The priest looked around at the dozens of empty benches. ‘May I ask, who are you looking for?’
Hendricks smiled at the hand-rolled cigarette behind the priest’s left ear. He took out his warrant card and showed it to him. ‘My name’s Detective Sergeant Bill Hendricks.’
‘Ah, yes.’
‘I’m with the Merseyside Constabulary.’ He called up the picture gallery on his iPhone and showed him an image of Gabriel Huddersfield. ‘This is the man I’m looking for.’
The priest looked at Hendricks and nodded. ‘Oh dear. What’s he been up to now?’
‘You know him?’
‘Yes.’
‘A serious crime, Father.’
‘Oh no.’ His face filled with sadness. ‘Gabriel’s not very well. His mind is full of confusion.’ Hendricks gazed into the priest’s eyes, which seemed to draw down the cool blue light of the stained glass in the tower. ‘He’s a paranoid schizophrenic.’
‘How do you know that, Father?’
‘I was a doctor before I became a priest and I practised medicine as part of my priestly vocation before I was put out to grass.’
‘How do you know Gabriel Huddersfield, Father?’

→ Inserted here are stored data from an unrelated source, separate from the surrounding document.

/-! ## Forms that neither store nor push -/

/-- A form that neither pushes nor stores to memory is a state that reads led to, and changes of registers and flags
(40_addressing.md R418). -/
theorem effect_reads {m : Mnemonic} {o : Operand} (hp : pushes m = false)
    (hm : storesToOperand m = false ∨ o = .acc) (s : State) :
    ∃ u, ReadEffect s u ∧ ∃ a x y sp pc f,
      effect m o s = { u with a := a, x := x, y := y, sp := sp, pc := pc, flags := f } := by
  cases m
  case pha | php | jsr | brk => cases hp
  case sta | stx | sty | asl | lsr | rol | ror | inc | dec =>
    obtain rfl : o = .acc := hm.resolve_left (by decide)
    exact ⟨s, readEffect_refl s, _, _, _, _, _, _, rfl⟩
  case ora | and | eor | bit | adc | sbc | cmp | cpx | cpy | lda | ldx | ldy =>
    exact ⟨_, readEffect_loadOperand o s, _, _, _, _, _, _, rfl⟩
  case bpl | bmi | bvc | bvs | bcc | bcs | bne | beq =>
    obtain ⟨pc, h⟩ := StateFamily.branchEffect_spec _ o s
    exact ⟨_, readEffect_resolve o s, _, _, _, _, pc, _, h⟩
  case jmp =>
    obtain ⟨pc, h⟩ := jumpTo_spec (resolve o s).1 (resolve o s).2
    exact ⟨_, readEffect_resolve o s, _, _, _, _, pc, _, h⟩
  case pla | plp | rts =>
    refine ⟨s, readEffect_refl s, ?_⟩
    simp only [effect, effRts, pull_eq]
    exact ⟨_, _, _, _, _, _, rfl⟩
  case rti => exact ⟨s, readEffect_refl s, _, _, _, _, _, _, returnFromHandler_eq s⟩
  case clc | sec | cli | sei | clv | cld | sed | tax | tay | txa | tya | tsx | txs | inx | iny | dex | dey | nop =>
    exact ⟨s, readEffect_refl s, _, _, _, _, _, _, rfl⟩

/-- Settles O37: reads and changes of registers move no cell and no PPU field but those of a bus read. -/
theorem formsThatStoreNothingKeepMemory : Obligations.FormsThatStoreNothingKeepMemory := by
  intro i s t hx hp hm
  rw [exec_eq_effect] at hx
  cases hx
  obtain ⟨u, ⟨vb, w, rb, va, n, rfl⟩, _, _, _, _, _, _, e⟩ := effect_reads hp hm s
  rw [e]
  exact ⟨fun _ => rfl, rfl, rfl, vb, w, rb, va, rfl⟩

end Sys2Proof.Proofs.AddressingFamily
end

section
/-! The logical family (41_logical.md): ORA, AND, EOR and BIT, each as one equation for its next state, with exactly its rows
of the opcode map. -/

namespace Sys2Proof.Proofs.LogicalFamily

open Sys2Proof.Machine Sys2Proof.Laws.Operands Sys2Proof.Laws.Exec Sys2Proof.Laws.Flags Sys2Proof.Laws.Decode

/-- Reading the operand byte leaves A and the flags as they were (40_addressing.md R417). -/
theorem a_flags_of_loadOperand {o : Operand} {s t : State} {m : Byte} (h : loadOperand o s = (m, t)) :
    t.a = s.a ∧ t.flags = s.flags :=
  ⟨by simpa [h] using loadOperand_a o s, by simpa [h] using loadOperand_flags o s⟩

/-- Writing a result to A with its N and Z changes nothing else (41_logical.md R500). -/
theorem setANZ_eq (r : Byte) (s : State) :
    setANZ r s = { s with a := r, flags := { s.flags with n := decide (128 ≤ r.toNat), z := decide (r = 0) } } := by
  rw [setANZ, setNZ_eq]
  rfl

/-- ORA, AND and EOR put A combined with the operand byte into A, with its N and Z (41_logical.md R500 to R502). -/
theorem effect_logical {mn : Mnemonic} {o : Operand} {s t : State} {m r : Byte} (h : loadOperand o s = (m, t))
    (hr : mn = .ora ∧ r = s.a ||| m ∨ mn = .and ∧ r = s.a &&& m ∨ mn = .eor ∧ r = s.a ^^^ m) :
    effect mn o s = setANZ r t := by
  obtain ⟨ha, -⟩ := a_flags_of_loadOperand h
  rcases hr with ⟨rfl, rfl⟩ | ⟨rfl, rfl⟩ | ⟨rfl, rfl⟩
  · rw [effect, effOra, h, ← ha]
  · rw [effect, effAnd, h, ← ha]
  · rw [effect, effEor, h, ← ha]

/-- Settles O14: the rows by the check of the opcode map, and the result by the effect shared by the three. -/
theorem oraAndEorResults : Obligations.OraAndEorResults := by
  refine ⟨hasRows_of_check (by decide +kernel), hasRows_of_check (by decide +kernel),
    hasRows_of_check (by decide +kernel), fun i s t m r h hr => ?_⟩
  obtain ⟨-, hf⟩ := a_flags_of_loadOperand h
  rw [exec_eq_effect, effect_logical h hr, setANZ_eq, hf]

/-- BIT's flags as arithmetic: N and V by the weight of bits 7 and 6 of the memory byte (41_logical.md R503). -/
theorem bitFlags_eq (f : Flags) (a m : Byte) :
    bitFlags f a m =
      { f with z := decide (a &&& m = 0), n := decide (128 ≤ m.toNat), v := decide (64 ≤ m.toNat % 128) } := by
  rw [bitFlags, bit7_eq, bit6_eq]

/-- BIT writes its flags in the state that the operand's read leaves, and no register (41_logical.md R503). -/
theorem effect_bit {o : Operand} {s t : State} {m : Byte} (h : loadOperand o s = (m, t)) :
    effect .bit o s = t.setFlags (bitFlags s.flags s.a m) := by
  obtain ⟨ha, hf⟩ := a_flags_of_loadOperand h
  rw [effect, effBit, h, ← ha, ← hf]
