-- ==== Sys2Proof/Machine/Reference.lean ====
section
/-! DEFINITION. The reference device of 60_exceptions.md R132 to R134: one deterministic controller, "for test
vectors and smoke runs only; no rule of the block depends on it, and a claim proved only under it says nothing of
the hardware". -/

namespace Sys2Proof.Machine

/-- The initial state of the device (R132): `fin`, `fdv` and `data` by `FIN0`, `FDV0` and `DATA0`, the rest 0. -/
def RefParams.initial (p : RefParams) : RefDevice :=
  { p with fin := p.fin0, fdv := p.fdv0, n := 0, cnt := some 0, cmd := 0, data := p.data0 }

/-- `LAT(n)`; `none` is `INF` (R132). -/
def RefDevice.latency (d : RefDevice) (n : Nat) : Option Nat := (d.lat.lookup n).getD d.latDefault

/-- `PHYREG(p, r)` (R132). -/
def RefDevice.phyRegister (d : RefDevice) (phy reg : BitVec 5) : BitVec 16 :=
  (d.phyReg.lookup (phy, reg)).getD d.phyDefault

/-- The reaction to a command word `w` (R133, `on MemWrite(b + 0x1100, w)`). -/
def RefDevice.takeCommand (d : RefDevice) (w : Word) : RefDevice :=
  let d1 := { d with fdv := (wordFields w).frqDv }
  if (wordFields w).rw = 0 then
    { d1 with n := d.n + 1, fin := 0, cnt := d.latency (d.n + 1), cmd := w }
  else d1

/-- One device step before a read of `MDIO_RWCTRL` is answered (R133). -/
def RefDevice.cycleStep (d : RefDevice) (p : Params) : RefDevice :=
  if d.fin = 0 ∧ 1 ≤ d.n then
    match d.cnt with
    | none => d
    | some 0 =>
      let c := cycleOf p d.cmd
      { d with fin := 1, data := d.phyRegister c.phy c.reg }
    | some (k + 1) => { d with cnt := some k }
  else d

/-- The word a read of `MDIO_RWCTRL` answers (R133). -/
def RefDevice.statusWord (d : RefDevice) : Word :=
  (d.fin.setWidth 32 <<< 15) ||| (d.fdv.setWidth 32 <<< 5)

/-- The answer of a failed access and of every address the device does not define (R133, R134). -/
def failAnswer : Answer := ⟨0, false, false⟩

/-- The answer of a successful read. -/
def readAnswer (v : Word) : Answer := ⟨v, true, true⟩

/-- The device's answer to bus event number `ev` and what it leaves of the device (R133, R134). DESIGN CHOICE (log 16): a
write at an address R133 or R134 defines for reads only is taken as R134's "any other address", so it answers
`ok = false` and changes nothing. -/
def RefDevice.react (d : RefDevice) (p : Params) (ev : Nat) (acc : Access) : Answer × RefDevice :=
  if ev ∈ d.fails then (failAnswer, d)
  else match acc with
    | .wr addr w =>
      if addr = regAddr d.base offRwctrl then (readAnswer 0, d.takeCommand w) else (failAnswer, d)
    | .rd addr =>
      if addr = regAddr d.base offRwctrl then (readAnswer (d.cycleStep p).statusWord, d.cycleStep p)
      else if addr = regAddr d.base offRoData then (readAnswer (d.data.setWidth 32), d)
      else if addr = regAddr d.base offUPhyaddr then (readAnswer d.uVal, d)
      else if addr = regAddr d.base offDPhyaddr then (readAnswer d.dVal, d)
      else if d.strapAddr = some addr then (readAnswer d.strapWord, d)
      else (failAnswer, d)

end Sys2Proof.Machine
end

‘You came here looking for him, didn’t you, Bill? That was an astute move. He’s a regular visitor here. As am I. We speak. He asks me questions. He is conflicted. Questions, questions, questions.’
‘What sort of questions?’
‘
What are the colour of Jesus’s eyes? Where is the soul of Judas Iscariot? What will happen when Creation breaks and falls away?
’
‘What do you tell him?’
‘What would you say?’
‘Brown. Hell. Global nuclear war.’
‘Wrong on all counts.’ The priest smiled and Hendricks found himself smiling with him. ‘If he’s committed a serious crime, it’s my belief that his mental health will suffer a major downturn. This will make him quite easy to catch because of the delusional state, but the same delusional state will make the process of interviewing him about his crime difficult.’